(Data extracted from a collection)
*** Begin section ***

/-! ### Rules of the whole machine -/

/-- R55, R127, R61: of all instructions only WRITE.PAGE and WRITE.OTHER change a byte of memory, but for the
bytes that a memory with effects on reads changes when it is read (log 44). -/
def Obligations.OnlyWritesAndReadEffectsChangeMemory : Prop :=
  ∀ (s t : State) (i : Instr), exec i s = .next t →
    (t.mem ≠ s.mem → s.readEffects = [] →
      ∃ (sz : Size) (cattr : Bool) (a d : Word), i = .writePage sz cattr a d ∨ i = .writeOther sz cattr a d) ∧
    ∀ n : Nat, readByte t.mem n ≠ readByte s.mem n →
      (∃ (sz : Size) (cattr : Bool) (a d : Word), i = .writePage sz cattr a d ∨ i = .writeOther sz cattr a d) ∨
      ∃ e ∈ s.readEffects, ∃ b ∈ e.bytes, n = b.1.toNat

/-- R125 (decision D12, log 9): the recency order changes only by a hit, by the fourth beat of a refill, which
completes it, and by the reset; accesses on the non-cacheable path, the first cacheable access among them, are
no uses, and neither is a miss or another beat. A buffer hit whose quarter has not arrived is not a use, but
the beat it waits for may be the fourth. -/
def Obligations.OnlyUsesChangeRecency : Prop :=
  ∀ (s t : State) (i : Instr), exec i s = .next t → t.lru ≠ s.lru →
    (∃ a : Word, i = .ifetchCHitl a) ∨
    (∃ a : Word, i = .ifetchCHitb a ∧ arrivedAt s.buf.arrived (quarterOf a) = true) ∨
    ((∃ r : Refill, s.refill = some r ∧ r.done = 3) ∧
      (i = .refillBeat ∨
        ∃ a : Word, i = .ifetchCHitb a ∧ arrivedAt s.buf.arrived (quarterOf a) = false)) ∨
    i = .reset

/-! ### Stops -/

/-- R86: a transaction with write = 1 and fetch = 1 is refused, in every state. -/
def Obligations.WriteAndFetchIsRefused : Prop :=
  ∀ (s : State) (sz : Size) (cattr : Bool) (a d : Word),
    exec (.txnRefused sz cattr a d) s = .refused .writeAndFetch

/-- R188, R89: an access to any other offset of the register area is refused, in every state. -/
def Obligations.OtherOffsetsAreRefused : Prop :=
  ∀ (s : State) (write : Bool) (sz : Size) (off d : Word),
    exec (.regOther write sz off d) s = .refused .otherRegisterOffset

/-- R212: a step that meets a clock stop or power-state change is refused. -/
def Obligations.PowerChangeIsRefused : Prop :=
  ∀ (s : State) (rest : List Input), s.inputs = .powerOrClockChange :: rest →
    step s = .refused .powerOrClockChange
end

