/-! ### `setLine` -/

@[simp] theorem setLine_artCtr (i : LineNo) (l : Line) (s : State) : (setLine i l s).artCtr = s.artCtr := rfl
@[simp] theorem setLine_buf (i : LineNo) (l : Line) (s : State) : (setLine i l s).buf = s.buf := rfl
@[simp] theorem setLine_lru (i : LineNo) (l : Line) (s : State) : (setLine i l s).lru = s.lru := rfl
@[simp] theorem setLine_primed (i : LineNo) (l : Line) (s : State) : (setLine i l s).primed = s.primed := rfl
@[simp] theorem setLine_refill (i : LineNo) (l : Line) (s : State) : (setLine i l s).refill = s.refill := rfl
@[simp] theorem setLine_mem (i : LineNo) (l : Line) (s : State) : (setLine i l s).mem = s.mem := rfl
@[simp] theorem setLine_answers (i : LineNo) (l : Line) (s : State) : (setLine i l s).answers = s.answers := rfl
@[simp] theorem setLine_readEffects (i : LineNo) (l : Line) (s : State) : (setLine i l s).readEffects = s.readEffects := rfl
@[simp] theorem setLine_privileged (i : LineNo) (l : Line) (s : State) : (setLine i l s).privileged = s.privileged := rfl
@[simp] theorem setLine_inputs (i : LineNo) (l : Line) (s : State) : (setLine i l s).inputs = s.inputs := rfl
@[simp] theorem setLine_trace (i : LineNo) (l : Line) (s : State) : (setLine i l s).trace = s.trace := rfl
@[simp] theorem setLine_draws (i : LineNo) (l : Line) (s : State) : (setLine i l s).draws = s.draws := rfl
@[simp] theorem setLine_tick (i : LineNo) (l : Line) (s : State) : (setLine i l s).tick = s.tick := rfl

/-! ### Lines -/

theorem line_congr {s t : State} (h : t.lines = s.lines) (i : LineNo) : line t i = line s i := by
  simp only [line, h]

@[simp] theorem line_setLine_same (i : LineNo) (l : Line) (s : State) : line (setLine i l s) i = l := by
  simp [line, setLine]

theorem line_setLine_ne {i j : LineNo} (l : Line) (s : State) (h : j ≠ i) :
    line (setLine i l s) j = line s j := by
  simp [line, setLine, Fin.val_inj, h.symm]

@[simp] theorem line_emit (e : PortEvent) (s : State) (i : LineNo) : line (emit e s) i = line s i := rfl
@[simp] theorem line_respond (r : Resp) (s : State) (i : LineNo) : line (respond r s) i = line s i := rfl
@[simp] theorem line_setPrimed (x : Bool) (s : State) (i : LineNo) : line (setPrimed x s) i = line s i := rfl
@[simp] theorem line_setMem (x : List Host.Cell) (s : State) (i : LineNo) :
    line (setMem x s) i = line s i := rfl
@[simp] theorem line_takeEffect (p : Port) (a : Word) (s : State) (i : LineNo) :
    line (takeEffect p a s) i = line s i := rfl
@[simp] theorem line_setInputs (x : List Input) (s : State) (i : LineNo) :
    line (setInputs x s) i = line s i := rfl
@[simp] theorem line_setRefill (x : Option Refill) (s : State) (i : LineNo) :
    line (setRefill x s) i = line s i := rfl
@[simp] theorem line_cancelRefill (s : State) (i : LineNo) : line (cancelRefill s) i = line s i := rfl
@[simp] theorem line_touch (j : LineNo) (s : State) (i : LineNo) : line (touch j s) i = line s i := rfl
@[simp] theorem line_copyLine (j : LineNo) (s : State) (i : LineNo) : line (copyLine j s) i = line s i := rfl
@[simp] theorem line_redraw (s : State) (i : LineNo) : line (redraw s) i = line s i := rfl
@[simp] theorem line_answerFirst (r : Refill) (s : State) (i : LineNo) :
    line (answerFirst r s) i = line s i := rfl

@[simp] theorem line_invalidateAll (s : State) (i : LineNo) :
    line (invalidateAll s) i = { line s i with valid := false } := by
  simp [line, invalidateAll, clearValid]

@[simp] theorem line_flush (s : State) (i : LineNo) :
    line (flush s) i = { line s i with valid := false } := line_invalidateAll s i

@[simp] theorem line_startRefill_victim (a : Word) (s : State) :
    line (startRefill a s) (victim s) = { line s (victim s) with valid := false, index := indexOf a } :=
  line_setLine_same _ _ _

theorem line_startRefill_ne (a : Word) (s : State) {i : LineNo} (h : i ≠ victim s) :
    line (startRefill a s) i = line s i := line_setLine_ne _ _ h

@[simp] theorem line_fillQuarter_victim (r : Refill) (d : DWord) (s : State) :
    line (fillQuarter r d s) r.victim =
      { line s r.victim with seg := putBeat (line s r.victim).seg (beatQuarter r) d } :=
  line_setLine_same _ _ _

theorem line_fillQuarter_ne (r : Refill) (d : DWord) (s : State) {i : LineNo} (h : i ≠ r.victim) :
    line (fillQuarter r d s) i = line s i := line_setLine_ne _ _ h

@[simp] theorem line_complete_victim (r : Refill) (s : State) :
    line (complete r s) r.victim = { line s r.victim with valid := true } := line_setLine_same _ _ _

theorem line_complete_ne (r : Refill) (s : State) {i : LineNo} (h : i ≠ r.victim) :
    line (complete r s) i = line s i := line_setLine_ne _ _ h

@[simp] theorem line_resetArt (s : State) (i : LineNo) : line (resetArt s) i = resetLine s.tick i := by
  simp [line, resetArt, resetLines]

/-! ### The buffer -/

@[simp] theorem buf_invalidateAll (s : State) :
    (invalidateAll s).buf = { s.buf with valid := false } := rfl

@[simp] theorem buf_flush (s : State) : (flush s).buf = { s.buf with valid := false } := rfl

@[simp] theorem buf_copyLine (i : LineNo) (s : State) :
    (copyLine i s).buf = { valid := true, index := (line s i).index, seg := (line s i).seg,
                           arrived := Vector.replicate 4 true } := rfl

@[simp] theorem buf_answerFirst (r : Refill) (s : State) :
    (answerFirst r s).buf = { s.buf with valid := true } := rfl

@[simp] theorem trace_answerFirst (r : Refill) (s : State) :
    (answerFirst r s).trace = .response (.okayData .b32 (segAt s.buf.seg r.seg)) :: s.trace := rfl

@[simp] theorem buf_startRefill (a : Word) (s : State) :
    (startRefill a s).buf = { s.buf with valid := false, index := indexOf a,
                                         arrived := Vector.replicate 4 false } := rfl

@[simp] theorem refill_startRefill (a : Word) (s : State) :
    (startRefill a s).refill = some { victim := victim s, base := blockBase a, j0 := quarterOf a,
                                      seg := segOf a, done := 0 } := rfl

@[simp] theorem buf_fillQuarter (r : Refill) (d : DWord) (s : State) :
    (fillQuarter r d s).buf = { s.buf with seg := putBeat s.buf.seg (beatQuarter r) d,
                                           arrived := markArrived s.buf.arrived (beatQuarter r) } := rfl

@[simp] theorem buf_valid_resetArt (s : State) : (resetArt s).buf.valid = false := rfl

end Sys2Proof.Machine
end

*** End section ***

**ASSIGNMENT**
Among the records above, repeat exactly the line with "(∃ a : Word, i = .ifetchCHitb", the line with "step s = .refused .powerOrClockChange", and every line in between, and only those.

**RESULT OF THE EXERCISE**
    (∃ a : Word, i = .ifetchCHitb a ∧ arrivedAt s.buf.arrived (quarterOf a) = true) ∨
    ((∃ r : Refill, s.refill = some r ∧ r.done = 3) ∧
      (i = .refillBeat ∨
        ∃ a : Word, i = .ifetchCHitb a ∧ arrivedAt s.buf.arrived (quarterOf a) = false)) ∨
    i = .reset

/-! ### Stops -/

/-- R86: a transaction with write = 1 and fetch = 1 is refused, in every state. -/
def Obligations.WriteAndFetchIsRefused : Prop :=
  ∀ (s : State) (sz : Size) (cattr : Bool) (a d : Word),
    exec (.txnRefused sz cattr a d) s = .refused .writeAndFetch

/-- R188, R89: an access to any other offset of the register area is refused, in every state. -/
def Obligations.OtherOffsetsAreRefused : Prop :=
  ∀ (s : State) (write : Bool) (sz : Size) (off d : Word),
    exec (.regOther write sz off d) s = .refused .otherRegisterOffset

/-- R212: a step that meets a clock stop or power-state change is refused. -/
def Obligations.PowerChangeIsRefused : Prop :=
  ∀ (s : State) (rest : List Input), s.inputs = .powerOrClockChange :: rest →
    step s = .refused .powerOrClockChange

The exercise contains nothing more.